吐故納新(とこのうしん)

「荘子・刻意」の「吹呴呼吸、吐故納新、熊經鳥申、爲壽而已矣」(ゆっくり大きく呼吸をし、老廃物を出し新しいものを取り入れ、熊や鳥のように大きく動くことが、長寿の秘訣である)より

オムニバスの物語で主に時代背景で緩やかにリンクしており、なんとも不思議な気分にさせられる物語集である。昭和生まれの私にとってノスタルジックな印象を受けるということは、平成生まれの人たちにとって、もはや昔話になるのかもしれない。

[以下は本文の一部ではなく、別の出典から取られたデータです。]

/-- Trims and relights of a lantern without an open overlap window or a FORCE that waits. A trim ends when no result dealt
before its marker is left: the roles change. At an instant of its period a trim begins, or is tried again a second later. A
relight goes from its scrub to its bubble, where the wick enters LIGHTING, or ACTIVE in a halted lantern, and to READY once the
headers dealt before have gone; a bad word ends it (R343, R344, R345, R346). -/
def Obligations.WickProcedures : Prop :=
  ∀ (s : State) (l : Fin 32) (w : Wick) (mk n : Nat) (c : Fin 4) (st : Fin 20) (bk : Fin 3),
    let d := s.m.dev
    let x := d.lantern l
    d.boot.porN = true → x.overlap = none → x.force = none →
    (x.task = .trim (some mk) none → d.activeWick l = some w → (∀ h ∈ x.headers ++ x.reorder, mk ≤ h.pos) →
      ends (.trimComplete l) s fun b => b.wick l w = wkReady ∧ b.wick l w.other = wkActive ∧ (b.lantern l).task = .none ∧
        b.get (F.WK_TRIM_COUNT l) = (d.get (F.WK_TRIM_COUNT l) + 1) % 2 ^ (F.WK_TRIM_COUNT l).w ∧ b.get (F.WICK_STICKY_TRIM_DONE l) = 1) ∧
    (d.flag F.SM_FW_READY = true → x.retry ≠ some s.m.clk.sec → d.trimInstant s.m.clk l = true → x.served ≠ some s.m.clk.sec →
      (d.trimFree l = true → ends (.automaticTrim l) s fun b => (b.lantern l).task = .trim none none ∧
        (b.lantern l).served = some s.m.clk.sec ∧ b.get (F.WICK_ROLE_BUSY l) = 1) ∧
      (d.trimFree l = false → ends (.automaticTrim l) s fun b => b = d.setLantern l { x with
        served := some s.m.clk.sec, retry := some (s.m.clk.sec + 1) })) ∧
    (x.task = .relight w 1 n →
      (ends (.relightScrubComplete l none) s fun b => (b.lantern l).task = .relight w 2 0) ∧
      (ends (.relightScrubComplete l (some (c, st, bk))) s fun b => b.wick l w = wkSnuffed ∧ (b.lantern l).task = .none ∧
        b.get (F.WICK_STICKY_RELIGHT_FAIL l) = 1)) ∧
    (x.task = .relight w 2 n →
      (d.activeWick l = none → ends (.relightBubble l) s fun b => b.wick l w = wkActive ∧ (b.lantern l).task = .none) ∧
      (d.activeWick l ≠ none → ends (.relightBubble l) s fun b => b.wick l w = wkLighting ∧ (b.lantern l).task = .relight w 3 x.nextPos)) ∧
    (x.task = .relight w 3 n → (∀ h ∈ x.headers, n ≤ h.pos) → ends (.relightReady l) s fun b =>
      b.wick l w = wkReady ∧ (b.lantern l).task = .none)

/-! Egress. -/

/-- The buffer. A front port's request is granted the next cell of the free store; the round moves on. A cell read whose CRC
holds is appended to the copy sent; one whose CRC fails discards a copy not begun and stomps one begun. A spilling frame's next
cell is written to its chunk, and with the last one the frame is spilled and holds no cell. A spilled frame returns on-die when
it has its cells, or waits for them. A frame that waits for a further pass 20 µs after its first is given up (R49, R230, R233,
R235, R263, R264, R265). -/
def Obligations.BufferCommands : Prop :=
  ∀ (s : State) (p fid n q : Nat) (f : Frame) (head : Bytes) (t : Tx) (x : CellRec) (c : Copy),
    let d := s.m.dev
    let k := s.m.clk
    d.boot.porN = true → d.frame? fid = some f → d.isHeld 33 = false →
    (d.bm.waiting = [] → ends (.cellArbitrationRound []) s fun b => b.bm.round = (d.bm.round + 1) % 32) ∧
    (d.bm.waiting = [] → p < 512 → (d.port p).rx = some fid → f.refused = false → f.cut = false → f.ended = none →
      f.bytes ≠ [] → f.cells.length ≤ f.written → d.mayTake f.pool = true → d.nextCell = some n →
      ends (.cellArbitrationRound [⟨fid, p, head⟩]) s fun b => b.frame? fid = some { f with cells := f.cells ++ [n] } ∧
        tget? b.bm.cells n = some ⟨[], 0, f.later, f.pool, false⟩ ∧ b.bm.round = (d.bm.round + 1) % 32) ∧
    (∀ i, (d.port p).tx = some t → t.copy.fid = fid → t.over_ = false → (t.copy.reads f)[t.read]? = some i → f.available i = true →
      tget? d.bm.cells (f.cells.getD i 0) = some x →
      (crc32c x.data = x.crc → ends (.egressCellRead p none false) s fun b =>
        (b.port p).tx = some { t with read := t.read + 1, bytes := t.bytes ++ x.data }) ∧
      (∀ data, crc32c data ≠ x.crc → ends (.egressCellRead p (some data) false) s fun b => bit (b.get F.BM_STICKY) 1 = true ∧
        (b.port p).tx = if t.read = 0 then none else some { t with stomp := true, over_ := true })) ∧
    (∀ i, d.spillOf fid = some (q, c) → c.spilling = some i → i < f.cells.length → tget? d.bm.cells (f.cells.getD i 0) = some x →
      crc32c x.data = x.crc → x.data.length ≤ 256 → c.chunks.getD (i / 8) 0 < 2 ^ 24 →
      endsMach (.spillWriteComplete fid none) s fun m =>
        mread m.dram (chunkAt (c.chunks.getD (i / 8) 0) + 256 * (i % 8)) 256 = padTo x.data 256 ∧
        (i + 1 < f.cells.length → m.dev.queue q = (d.queue q).map fun y => if y = c then { c with spilling := some (i + 1) } else y) ∧
        (i + 1 = f.cells.length → m.dev.frame? fid = some { f with cells := [], later := 1 } ∧
          m.dev.queue q = (d.queue q).map fun y => if y = c then { c with spilling := none, spilled := true } else y)) ∧
    (d.returnable fid = some (q, c) → d.bm.waiting.any (fun e => e.1 == fid) = false →
      (∀ at_, ends (.hogsheadReturn fid (some at_)) s fun b => bit (b.get F.BM_STICKY) 7 = true ∧ b.queue q = (d.queue q).erase c) ∧
      let bytes := (c.chunks.map (fun ch => mread s.m.dram (chunkAt ch) 2048)).flatten.take f.bytes.length
      let f1 : Frame := { f with bytes := bytes, cells := [], later := 0, pool := d.get (F.BMQ_POOL q), parked := true }
      (∀ d1, (d.setFrame fid f1).takeBack f1 fid = some d1 → ends (.hogsheadReturn fid none) s fun b =>
        b.queue q = (d.queue q).map (fun y => if y.fid = fid then { y with spilled := false, chunks := [] } else y) ∧
        ∃ g, b.frame? fid = some g ∧ g.bytes = bytes ∧ g.later = 1) ∧
      ((d.setFrame fid f1).takeBack f1 fid = none → ends (.hogsheadReturn fid none) s fun b =>
        b.bm.waiting = d.bm.waiting ++ [(fid, .back q)] ∧ b.frame? fid = some f1)) ∧
    (1 < f.pass → f.passStart + passLimit ≤ k.tick →
      (d.bm.waiting.any (fun e => e.1 == fid) = true → ends (.recirculationLimit fid) s fun b => b.frame? fid = none ∧
        b.bm.waiting = d.bm.waiting.filter fun e => e.1 != fid) ∧
      ((d.lantern (f.ingress / 16)).recirc.contains fid = true → d.bm.waiting.any (fun e => e.1 == fid) = false →
        ends (.recirculationLimit fid) s fun b =>
          (b.lantern (f.ingress / 16)).recirc = (d.lantern (f.ingress / 16)).recirc.filter (· != fid)))

/-- Transmission. The copy chosen is an eligible head of the highest strict level that has one, and begins to be sent; one
whose descriptor reads uncorrectable is discarded. A copy read leaves by a front port as one frame with its FCS, stomped when
its frame did not end well or a cell failed, by port 512 as a Taper message, by a recirculation port as its frame's next pass.
The calendar's entries that shaping time has passed become due or are filed again (R48, R121, R122, R282, R283, R285, R365,
R464). -/
def Obligations.Transmission : Prop :=
  ∀ (s : State) (p : Nat) (h : Nat × Copy × Nat) (hs : List (Nat × Copy × Nat)) (d1 d2 : Dev) (bad : List (Fin 3)) (t : Tx) (f : Frame) (ok : Bool),
    let d := s.m.dev
    let k := s.m.clk
    let body := d.content t.copy f t.bytes
    d.boot.porN = true →
    (p < 518 → p ≠ 513 → d.portExists p = true → d.isHeld 34 = false → d.isHeld 33 = false → (d.port p).tx = none → d.portDue p = true →
      (d.portDrops k p).heads k p = (hs, d1) → (∀ c < 8, c ∈ d.rotation p) →
      (d1.pick p hs 64 7 = (some h, d2) → h ∈ hs ∧ (∀ e ∈ hs, d.get (F.EGQ_LEVEL (8 * p + e.1)) ≤ d.get (F.EGQ_LEVEL (8 * p + h.1))) ∧
        (ends (.schedulerSelect p false bad) s fun b => ∃ u, (b.port p).tx = some u ∧ u.q = 8 * p + h.1 ∧ u.copy.fid = h.2.1.fid ∧
          u.read = 0 ∧ u.bytes = []) ∧
        (ends (.schedulerSelect p true bad) s fun b => (b.port p).tx = none ∧ bit (b.get F.BM_STICKY) 2 = true)) ∧
      (d1.pick p hs 64 7 = (none, d2) → ends (.schedulerSelect p false bad) s fun b => (b.port p).tx = none)) ∧
    (d.isHeld 34 = false → d.egr.filed.Pairwise (fun a b => a.1 < b.1) → ends .calendarSlot s fun b =>
      ∀ key slot, tget? d.egr.filed key = some slot →
        (k.shaping < (slot + 1) * slotWidth → tget? b.egr.filed key = some slot) ∧
        ((slot + 1) * slotWidth ≤ k.shaping → let next := tgetD d.egr.next key 0
          tget? b.egr.filed key = if next ≤ k.shaping then none else some (min (next / slotWidth) (k.shaping / slotWidth + 65535)))) ∧
    ((d.port p).tx = some t → d.frame? t.copy.fid = some f → t.done f = true →
      (p < 512 → (∃ o, t.copy.kind = .forward o) → d.get (F.PTP_TC_MODE p) = 0 → body.length + 4 ≤ d.maxFrame p →
        ends (.copyTransmit p ok) s fun b => (b.port p).tx = none ∧ b.chan.bytes = d.chan.bytes + t.bytes.length ∧ ∃ l,
          b.out = d.out ++ .frame p (withFcs (padTo body 60)
            (t.stomp || f.cut || f.refused || (f.ended.isSome && f.ended != some .good))) :: l) ∧
      (p = 512 → t.stomp = false → (∃ o, t.copy.kind = .forward o) → ends (.copyTransmit p ok) s fun b =>
        (b.port p).tx = none ∧ tgetD b.taper.msgs t.copy.cls [] = tgetD d.taper.msgs t.copy.cls [] ++
          [⟨1, upMeta t.copy f body.length ++ body, false⟩]) ∧
      (514 ≤ p → t.stomp = false → t.over_ = false → f.pass < 4 → ∀ op, t.copy.kind = .forward (some op) →
        let d3 := ((d.countQueue t.q 1 (max 64 (body.length + 4))).tallyBytes t.copy t.bytes.length).afterSend p t f
        let g := (d3.nextPass p t.copy f body).1
        let d4 := (d3.nextPass p t.copy f body).2
        ((d4.setFrame d4.newFrame g).askWhole k d4.newFrame).1 = .granted → ends (.recirculationEntry p) s fun b =>
          (b.port p).tx = none ∧ (b.lantern (f.ingress / 16)).recirc = (d.lantern (f.ingress / 16)).recirc ++ [d4.newFrame] ∧
          ∃ e, b.frame? d4.newFrame = some e ∧ e.pass = f.pass + 1 ∧ e.entryOp = op ∧ e.ingress = f.ingress ∧
            e.bytes = withFcs (padTo body 60) false))

/-- Gates and refill. A pending list starts when network time reaches its CONFIG_CHANGE_TIME; an entry boundary brings the
status registers to what the list says, and a stream gate's octet counts to 0. The refill tick comes every 8,192 ns of shaping
time: pending profiles become active, and a policer due in the tick is credited, up to its burst sizes (R275, R279, R292, R293,
R294, R301). -/
def Obligations.GatesAndRefill : Prop :=
  ∀ (s : State) (p : Fin 512) (g : Fin 1024) (l : GList) (n j : Nat) (r : Bytes) (bad : List Nat),
    let d := s.m.dev
    let k := s.m.clk
    let tick := d.get64 F.EG_REFILL_NUM_LO F.EG_REFILL_NUM_HI + 1
    d.boot.porN = true → d.isHeld 34 = false →
    ((d.gate p).pend = some l →
      (l.change ≤ k.abs → ends (.gateListStart false p) s fun b => (b.gate p).run = some l ∧ (b.gate p).pend = none ∧
        b.get (F.EGP_PENDING p) = 0 ∧ b.get (F.EGP_OPER_VALID p) = 1 ∧ b.get (F.EGP_OPER_LEN p) = l.entries.length % 2048 ∧
        b.get (F.EGP_OPER_GATE_STATES p) = b.gateStates p (k.abs + d.get (F.EGP_TX_ADVANCE p))) ∧
      (k.abs < l.change → ends (.gateListStart false p) s fun b => b = d)) ∧
    ((d.sgate g).pend = some l →
      (l.change ≤ k.abs → ends (.gateListStart true g) s fun b => (b.sgate g).run = some l ∧ (b.sgate g).pend = none ∧
        b.get (F.SG_PENDING g) = 0 ∧ b.get (F.SG_OPEN g) = b2n (b.sgateOpen k g)) ∧
      (k.abs < l.change → ends (.gateListStart true g) s fun b => b = d)) ∧
    (d.portExists p = true → ends (.gateEntryChange p) s (d.sets [
      (F.EGP_OPER_GATE_STATES p, d.gateStates p (k.abs + d.get (F.EGP_TX_ADVANCE p))),
      (F.EGP_ENTRY p, (((d.gate p).pos (k.abs + d.get (F.EGP_TX_ADVANCE p))).map GatePos.entry).getD 0)])) ∧
    (ends (.streamGateEntryChange g) s fun b => b.get (F.SG_OPEN g) = b2n (d.sgateOpen k g) ∧
      b.get (F.SG_ENTRY g) = (((d.sgate g).pos k.abs).map GatePos.entry).getD 0 % 64 ∧
      ∀ start west, (d.sgateSays k g).start = some start → (d.sgate g).at_ ≠ start → b.octets g west start = 0) ∧
    (k.shape < tick * 8192 * 2 ^ 32 → ends (.refillTick bad) s fun b => b = d) ∧
    (tick * 8192 * 2 ^ 32 ≤ k.shape → (∀ w ∈ d.smi.waits, ∀ n, w.kind ≠ .policer n) → d.index.Pairwise (fun a b => a.1 < b.1) →
      ends (.refillTick bad) s fun b => b.get64 F.EG_REFILL_NUM_LO F.EG_REFILL_NUM_HI = tick % 2 ^ 64 ∧
        b.get F.EG_PROFILE_PENDING = 0 ∧
        (j < 8192 → r.length ≤ 16 → tget? d.index (0x13 * 2 ^ 24 + 8192 + j) = some r → b.record 0x13 j 16 = padTo r 16) ∧
        ((∀ i < 8192, tget? d.index (0x13 * 2 ^ 24 + 8192 + i) = none) → n < 262144 → n ∉ bad → r.length ≤ 8 →
          tget? d.index (0x12 * 2 ^ 24 + n) = some r →
          let w := d.policer n
          let f := d.profile w.prof
          let w1 : PolWord := if w.init then { w with c := f.cbs, e := f.ebs, init := false } else w
          leNat (b.record 0x12 n 8) = (if tick % 2 ^ f.div = 0 then w1.credit f else w1).word % 2 ^ 64))

/-! Ports and time. -/

/-- The link of a port. LINK_UP makes a lit port that is down or lighting UP; LINK_DOWN records the faults and takes an UP port
DOWN, ending its holds; TRAIN_TIMEOUT is reported and the port stays. LIGHT_UP lights every lane of a port; a wake pattern on a
dark lane is reported and lights a port at rest, or a dark one with WAKE_EN. A quiet port with IDLE_EN enters REST, and its
lanes darken at the boundary (R114, R116, R117, R118, R133, R134, R135, R136). -/
def Obligations.PortLinks : Prop :=
  ∀ (s : State) (p : Fin 512) (n : Fin 512) (lf rf : Bool),
    let d := s.m.dev
    let st := d.get (F.PORT_STATUS_STATE p)
    let x := d.port p
    d.boot.porN = true →
    (d.portExists p = true → st = stDown ∨ st = stLighting → x.lit = true → d.isHeld (p / 16) = false → ends (.linkUp p) s fun b =>
      b.get (F.PORT_STATUS_STATE p) = stUp ∧ b.get (F.PORT_STATUS_LOCAL_FAULT p) = 0 ∧ b.get (F.PORT_STATUS_REMOTE_FAULT p) = 0 ∧
      b.port p = { x with fromRest := false }) ∧
    (d.portExists p = true → ends (.linkDown p lf rf) s fun b => b.get (F.PORT_STATUS_LOCAL_FAULT p) = b2n lf ∧
      b.get (F.PORT_STATUS_REMOTE_FAULT p) = b2n rf ∧
      (st ≠ stUp → b.get (F.PORT_STATUS_STATE p) = st) ∧
      (st = stUp → b.get (F.PORT_STATUS_STATE p) = stDown ∧ b.get (F.PORT_STATUS_HELD p) = 0 ∧
        b.get (F.MAC_STICKY_LINK_DOWN_SEEN p) = 1 ∧ (b.port p).signal = 0)) ∧
    (d.flag (F.PORT_CFG_TRAIN_EN p) = true → x.lit = true → st = stDown ∨ st = stLighting → ends (.trainTimeout p) s fun b =>
      b.get (F.MAC_STICKY_TRAIN_FAIL p) = 1 ∧ b.get (F.PORT_STATUS_STATE p) = st ∧ b.ports = d.ports) ∧
    (st = stLighting → x.waitVolt = false → x.lit = false → ends (.lightUp p) s fun b => b.port p = { x with lit := true } ∧
      (∀ i < d.portLanes p, b.laneLit (p + i) = true) ∧
      b.get (F.PORT_STATUS_STATE p) = if x.fromRest then stLighting else stDown) ∧
    (d.laneLit n = false → d.portOf n = some p.val → ends (.wakePattern n) s fun b => b.get (F.MAC_STICKY_WAKE_SEEN p) = 1 ∧
      (st = stRest ∨ st = stDark ∧ d.flag (F.LINK_CFG_WAKE_EN p) = true → b.get (F.PORT_STATUS_STATE p) = stLighting ∧
        ((b.port p).fromRest = true ↔ st = stRest)) ∧
      (st = stDark → d.flag (F.LINK_CFG_WAKE_EN p) = false → b.get (F.PORT_STATUS_STATE p) = stDark ∧ b.ports = d.ports)) ∧
    (d.portExists p = true → d.flag (F.LINK_CFG_IDLE_EN p) = true → st = stUp ∨ st = stDown →
      (∀ c < 8, d.queue (8 * p + c) = []) → x.tx = none → x.signal = 0 → d.wantSignal p = 0 → ends (.idleHoldExpiry p) s fun b =>
        b.get (F.PORT_STATUS_STATE p) = stRest ∧ (b.port p).lit = false ∧
        b.chan.darken = d.chan.darken ++ (d.lanesOf p).filter fun i => d.laneLit i && !d.chan.darken.contains i)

なんの意味もないのだが、各物語の年月日が最初に示されている(示されていない物語もある)ので、抜粋してみると主に大正時代をメインにした物語集であることが分かる。

大正五年一月七日

大正四年九月五日

大正七年四月十日

大正七年十一月五日

大正七年十一月一日

大正十四年四月十四日

昭和三十一年三月二十五日

「明治の陋習(悪い習慣・ならわし)」という言葉で表現しているように、大正時代と言うのは大きな変革から生み出された明治という時代からの脱却を図っていたことが読み取れる。主に女性の立ち位置も大きく変化していった時代なのだろう。短期間で終わったというのもあるのだろうが、単なる元号だけの収まりきらない明治時代とは異なったエネルギーをミステリーという手法を使って十二分に感じ取ることが出来る。

令和に入り、コロナ禍という未曾有の災害に見舞われた現代のおいてもそれまでの陋習が否応なく一掃された面は誰しもが実感していることと思われる。ただ、激しさと言う面においては、どうなのだろうか。いつの時代もその波に吞まれまいと抗う人たちの物語には自分の中の何かを触発されてしまう。現状に甘んじている人、意識していない人、謳歌している人、様々な人が読んでも何かを得られる物語が詰まっているのでは、というのが私の素直な印象。

おススメです。

最後まで読んでいただき、ありがとうございました。